Is Calendly HIPAA Compliant?

Calendly is a tool that is popularly used by many businesses for managing meeting and appointment schedules. Can Calendly be used by healthcare organizations? Does it’s use comply with HIPAA?

Businesses generally spend considerable time and effort scheduling meetings and appointments and going after employees to confirm appointments. Calendly is created to do away with the wasting of time. It prevents the typical game of phone tag and makes scheduling appointments and creating schedules a lot easier.
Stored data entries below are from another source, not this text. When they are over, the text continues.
-- ==== Sys2Proof/Tests/Slice0.lean ====
section
/-! SUPPORT. The model's own tests: ill-formed terms that the checks refuse, words of the spec's encodings that decode to their
instructions, single steps from the vectors of 95_test_vectors.md, and for each statement with hypotheses a concrete state
that meets them. Expected values are the spec's. -/

namespace Sys2Proof.Tests

open Sys2Proof Sys2Proof.Machine

/-! ## Helpers -/

/-- `n` bits of a number, its most significant bit first: a bit string as 95_test_vectors.md writes it, oldest bit first. -/
def wire (n w : Nat) : Bits := (numBits n w).reverse

/-- `n` zeros, `0^n`. -/
def zeros (n : Nat) : Bits := List.replicate n false

/-- `n` ones, `1^n`. -/
def ones (n : Nat) : Bits := List.replicate n true

/-- The result is a next state with the property `p`. -/
def holds (r : Result) (p : State → Bool) : Bool :=
  match r with
  | .next t => p t
  | _ => false

/-- One step with the input word `w`. -/
def after (w : BitVec 24) (s : State) : Result := step { s with stim := [w] }

/-- The stream decodes to the instruction, with nothing left. -/
abbrev decodesTo (b : Bits) (i : Instr) : Prop := decodedInstr (decode b) = some i

/-- The decoder's refusal, if it refuses. -/
def refusal (b : Bits) : Option DecodeError :=
  match decode b with
  | .ok _ => none
  | .error e => some e

theorem exists_of_holds {r : Result} {p : State → Bool} (h : holds r p = true) : ∃ t, r = .next t ∧ p t = true := by
  cases r <;> simp_all [holds]

/-! ## Well-formedness refuses what it should -/

set_option maxRecDepth 4000 in
theorem test_wf_stuff_too_long : (Instr.stuff (zeros 256)).wf = false ∧ (Instr.stuff (zeros 255)).wf = true := by decide
theorem test_wf_rawFrame_too_long :
    (Instr.rawFrame (zeros 113)).wf = false ∧ (Instr.rawFrame (zeros 112)).wf = true := by decide
theorem test_wf_named_variants :
    Config.vRef.wf = true ∧ Config.vT.wf = true ∧ Config.vToy.wf = true ∧ Config.vSimple.wf = true := by decide
/-- 00 rule R9 by hand: `C + 2` is 130 and 18. -/
theorem test_ageW : Config.ageW Config.vRef = 9 ∧ Config.ageW Config.vToy = 6
    ∧ ageBits Config.vToy (-1) = 0b111111 ∧ ageBits Config.vToy 17 = 0b010001 := by decide
theorem test_wf_flag : Variant.wf { Config.vRef with flag := [] } = false
    ∧ Variant.wf { Config.vRef with cap := 7, quiet := 1 } = false := by decide
theorem test_wf_quiet : Variant.wf { Config.vRef with quiet := 0 } = false
    ∧ Variant.wf { Config.vRef with quiet := 129 } = false := by decide
theorem test_wf_run : Variant.wf { Config.vRef with run := 0 } = false := by decide
theorem test_wf_idxDisc : Variant.wf { Config.vRef with idxDisc := 72 } = false := by decide
theorem test_wf_idxBank : Variant.wf { Config.vRef with idxBank := 72 } = false := by decide
theorem test_wf_idxActive : Variant.wf { Config.vRef with idxActive := 57 } = false
    ∧ Variant.wf { Config.vRef with idxActive := 56 } = true := by decide
theorem test_wf_idxStatus : Variant.wf { Config.vRef with idxA := 72 } = false
    ∧ Variant.wf { Config.vRef with idxB := 72 } = false ∧ Variant.wf { Config.vRef with idxC := 72 } = false
    ∧ Variant.wf { Config.vRef with idxTotal := 72 } = false
    ∧ Variant.wf { Config.vRef with idxPartial := 72 } = false := by decide
theorem test_wf_timeouts : Variant.wf { Config.vRef with clkTimeout := 0 } = false
    ∧ Variant.wf { Config.vRef with windowTimeout := 0 } = false := by decide
theorem test_wf_hdr : Variant.wf { Config.vRef with hdr := zeros 23 } = false := by decide

/-! ## Decoding: the rows of the condition words, their don't-care bits all 0 and all 1 -/

theorem test_decode_reset :
    decodesTo (numBits 8 0 ++ numBits 18 0b000000000000000001) .reset
      ∧ decodesTo (numBits 8 0 ++ numBits 18 0b111111111111111111) .reset := by
  decide
theorem test_decode_errClear :
    decodesTo (numBits 8 1 ++ numBits 18 0b000000001000000000) .errClear
      ∧ decodesTo (numBits 8 1 ++ numBits 18 0b111111111111111110) .errClear := by
  decide
theorem test_decode_edgeDetect :
    decodesTo (numBits 8 2 ++ numBits 18 0b000000000000000000) .edgeDetect
      ∧ decodesTo (numBits 8 2 ++ numBits 18 0b111111111111111110) .edgeDetect := by
  decide
theorem test_decode_decode :
    decodesTo (numBits 8 3 ++ numBits 18 0b000000000000100000) .decode
      ∧ decodesTo (numBits 8 3 ++ numBits 18 0b111111111111111110) .decode := by
  decide
theorem test_decode_sample :
    decodesTo (numBits 8 4 ++ numBits 18 0b000000000000000010) .sample
      ∧ decodesTo (numBits 8 4 ++ numBits 18 0b111111111111111010) .sample := by
  decide
theorem test_decode_sampleSuspend :
    decodesTo (numBits 8 5 ++ numBits 18 0b000000000000000110) .sampleSuspend
      ∧ decodesTo (numBits 8 5 ++ numBits 18 0b111111111111111110) .sampleSuspend := by
  decide
theorem test_decode_winAppend :
    decodesTo (numBits 8 6 ++ numBits 18 0b000000000000000010) .winAppend
      ∧ decodesTo (numBits 8 6 ++ numBits 18 0b111111111111111010) .winAppend := by
  decide
theorem test_decode_ageInc :
    decodesTo (numBits 8 7 ++ numBits 18 0b000000000000000010) .ageInc
      ∧ decodesTo (numBits 8 7 ++ numBits 18 0b111111111111111010) .ageInc := by
  decide
theorem test_decode_flagMatch :
    decodesTo (numBits 8 8 ++ numBits 18 0b000000000000000010) .flagMatch
      ∧ decodesTo (numBits 8 8 ++ numBits 18 0b111111111111111010) .flagMatch := by
  decide
theorem test_decode_framePublish :
    decodesTo (numBits 8 9 ++ numBits 18 0b000011100000000010) .framePublish
      ∧ decodesTo (numBits 8 9 ++ numBits 18 0b111111111111111010) .framePublish := by
  decide
theorem test_decode_frameDrop :
    decodesTo (numBits 8 10 ++ numBits 18 0b000001100000000010) .frameDrop
      ∧ decodesTo (numBits 8 10 ++ numBits 18 0b111101111111111010) .frameDrop := by
  decide
theorem test_decode_boundaryToggle :
    decodesTo (numBits 8 11 ++ numBits 18 0b000000100000000010) .boundaryToggle
      ∧ decodesTo (numBits 8 11 ++ numBits 18 0b111111111111111010) .boundaryToggle := by
  decide
theorem test_decode_syncRecover :
    decodesTo (numBits 8 12 ++ numBits 18 0b000100000000000010) .syncRecover
      ∧ decodesTo (numBits 8 12 ++ numBits 18 0b111111011111111010) .syncRecover := by
  decide
theorem test_decode_quietDetect :
    decodesTo (numBits 8 13 ++ numBits 18 0b000000000000000010) .quietDetect
      ∧ decodesTo (numBits 8 13 ++ numBits 18 0b111111111111111010) .quietDetect := by
  decide
theorem test_decode_cmdAccept :
    decodesTo (numBits 8 14 ++ numBits 18 0b000000000001000000) .cmdAccept
      ∧ decodesTo (numBits 8 14 ++ numBits 18 0b111111111101111110) .cmdAccept := by
  decide
theorem test_decode_cmdReject :
    decodesTo (numBits 8 15 ++ numBits 18 0b000000000011000000) .cmdReject
      ∧ decodesTo (numBits 8 15 ++ numBits 18 0b111111111111111110) .cmdReject := by
  decide
theorem test_decode_txLoad :
    decodesTo (numBits 8 16 ++ numBits 18 0b000000000110000000) .txLoad
      ∧ decodesTo (numBits 8 16 ++ numBits 18 0b111111111111111010) .txLoad := by
  decide
theorem test_decode_txWaitWindow :
    decodesTo (numBits 8 17 ++ numBits 18 0b000000000010000000) .txWaitWindow
      ∧ decodesTo (numBits 8 17 ++ numBits 18 0b011111111011111010) .txWaitWindow := by
  decide
theorem test_decode_txWinTimeout :
    decodesTo (numBits 8 18 ++ numBits 18 0b100000000010000000) .txWinTimeout
      ∧ decodesTo (numBits 8 18 ++ numBits 18 0b111111111011111010) .txWinTimeout := by
  decide
theorem test_decode_txDrive :
    decodesTo (numBits 8 19 ++ numBits 18 0b000000000000000100) .txDrive
      ∧ decodesTo (numBits 8 19 ++ numBits 18 0b111111111111100110) .txDrive := by
  decide
theorem test_decode_txAdvance :
    decodesTo (numBits 8 20 ++ numBits 18 0b000000000000011100) .txAdvance
      ∧ decodesTo (numBits 8 20 ++ numBits 18 0b110111111111111110) .txAdvance := by
  decide
theorem test_decode_txRelease :
    decodesTo (numBits 8 21 ++ numBits 18 0b001000000000011100) .txRelease
      ∧ decodesTo (numBits 8 21 ++ numBits 18 0b111111111111111110) .txRelease := by
  decide
theorem test_decode_txStallL :
    decodesTo (numBits 8 22 ++ numBits 18 0b000000000000010100) .txStallL
      ∧ decodesTo (numBits 8 22 ++ numBits 18 0b101111111111110110) .txStallL := by
  decide
theorem test_decode_txStallH :
    decodesTo (numBits 8 23 ++ numBits 18 0b000000000000001100) .txStallH
      ∧ decodesTo (numBits 8 23 ++ numBits 18 0b101111111111101110) .txStallH := by
  decide
theorem test_decode_txClkTimeoutL :
    decodesTo (numBits 8 24 ++ numBits 18 0b010000000000010100) .txClkTimeoutL
      ∧ decodesTo (numBits 8 24 ++ numBits 18 0b111111111111110110) .txClkTimeoutL := by
  decide
theorem test_decode_txClkTimeoutH :
    decodesTo (numBits 8 25 ++ numBits 18 0b010000000000001100) .txClkTimeoutH
      ∧ decodesTo (numBits 8 25 ++ numBits 18 0b111111111111101110) .txClkTimeoutH := by
  decide
theorem test_decode_storeFailLatch :
    decodesTo (numBits 8 26 ++ numBits 18 0b000000010000000000) .storeFailLatch
      ∧ decodesTo (numBits 8 26 ++ numBits 18 0b111111111111111110) .storeFailLatch := by
  decide
theorem test_decode_destuff :
    decodesTo (numBits 8 27 ++ numBits 8 0b00000001) .destuff
      ∧ decodesTo (numBits 8 27 ++ numBits 8 0b11111111) .destuff := by
  decide
theorem test_decode_discardMalformed :
    decodesTo (numBits 8 28 ++ numBits 8 0b00000010) .discardMalformed
      ∧ decodesTo (numBits 8 28 ++ numBits 8 0b11111111) .discardMalformed := by
  decide
theorem test_decode_discardLength :
    decodesTo (numBits 8 29 ++ numBits 8 0b00000100) .discardLength
      ∧ decodesTo (numBits 8 29 ++ numBits 8 0b11111101) .discardLength := by
  decide
theorem test_decode_zoneDecode :
    decodesTo (numBits 8 30 ++ numBits 8 0b00000000) .zoneDecode
      ∧ decodesTo (numBits 8 30 ++ numBits 8 0b11110001) .zoneDecode := by
  decide
theorem test_decode_zoneForce :
    decodesTo (numBits 8 31 ++ numBits 8 0b01000000) .zoneForce
      ∧ decodesTo (numBits 8 31 ++ numBits 8 0b11110001) .zoneForce := by
  decide
theorem test_decode_statusDecode :
    decodesTo (numBits 8 32 ++ numBits 8 0b00001000) .statusDecode
      ∧ decodesTo (numBits 8 32 ++ numBits 8 0b11111001) .statusDecode := by
  decide
theorem test_decode_nextStatusRich :
    decodesTo (numBits 8 33 ++ numBits 8 0b00001000) .nextStatusRich
      ∧ decodesTo (numBits 8 33 ++ numBits 8 0b11011001) .nextStatusRich := by
  decide
theorem test_decode_nextStatusSimple :
    decodesTo (numBits 8 34 ++ numBits 8 0b00101000) .nextStatusSimple
      ∧ decodesTo (numBits 8 34 ++ numBits 8 0b11111001) .nextStatusSimple := by
  decide
theorem test_decode_updPublishStatus :
    decodesTo (numBits 8 35 ++ numBits 8 0b00001000) .updPublishStatus
      ∧ decodesTo (numBits 8 35 ++ numBits 8 0b11111001) .updPublishStatus := by
  decide
theorem test_decode_updPublishZone :
    decodesTo (numBits 8 36 ++ numBits 8 0b01000000) .updPublishZone
      ∧ decodesTo (numBits 8 36 ++ numBits 8 0b11110001) .updPublishZone := by
  decide
theorem test_decode_updStoreStatus :
    decodesTo (numBits 8 37 ++ numBits 8 0b10001000) .updStoreStatus
      ∧ decodesTo (numBits 8 37 ++ numBits 8 0b11111001) .updStoreStatus := by
  decide
theorem test_decode_updStoreZone :
    decodesTo (numBits 8 38 ++ numBits 8 0b11000000) .updStoreZone
      ∧ decodesTo (numBits 8 38 ++ numBits 8 0b11110001) .updStoreZone := by
  decide
theorem test_decode_trace :
    decodesTo (numBits 8 39 ++ numBits 8 0b00010000) .trace
      ∧ decodesTo (numBits 8 39 ++ numBits 8 0b11111111) .trace := by
  decide
/-! ## Decoding: functions and formats -/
Calendly could lessen no-show incidences by sending reminder emails and text alerts about the start of meetings automatically.

Calendly works with favorite software platforms like iCloud calendar, Google Calendar, Office 365, Salesforce and GoToMeeting. It could also integrate directly with organization websites so clients can book their appointments on the web.

The platform could also be used by healthcare companies to schedule internal meetings, however to use Calendly in association with electronic protected health information (ePHI), there must be a business associate agreement (BAA) between the healthcare organization and Calendly.

Does Calendly Support HIPAA Compliance?

Calendly clearly states on its website the security of all information uploaded to its platform. This scheduling application uses 256-bit encryption for the protection of transmitted and stored data. The platform is hosted on the HIPAA-compliant hosting solution of Amazon Web Services. Calendly does not read health-related charts or other private information, only the status of calendared activities to avoid double bookings.

Although Calendly is secure, it is stated on its website that:

  • Calendly is not to be employed for acquiring Protected Health Information (PHI).
  • No personal or medical questions should be included by healthcare companies in forms when scheduling appointments.
  • Calendly will not enter into BAAs with HIPAA covered entities.

Hence, Calendly is not HIPAA-compliant. It is all right for healthcare companies to use it if no ePHI is used. It is required for healthcare companies to use only HIPAA-compliant scheduling applications for managing patient visits.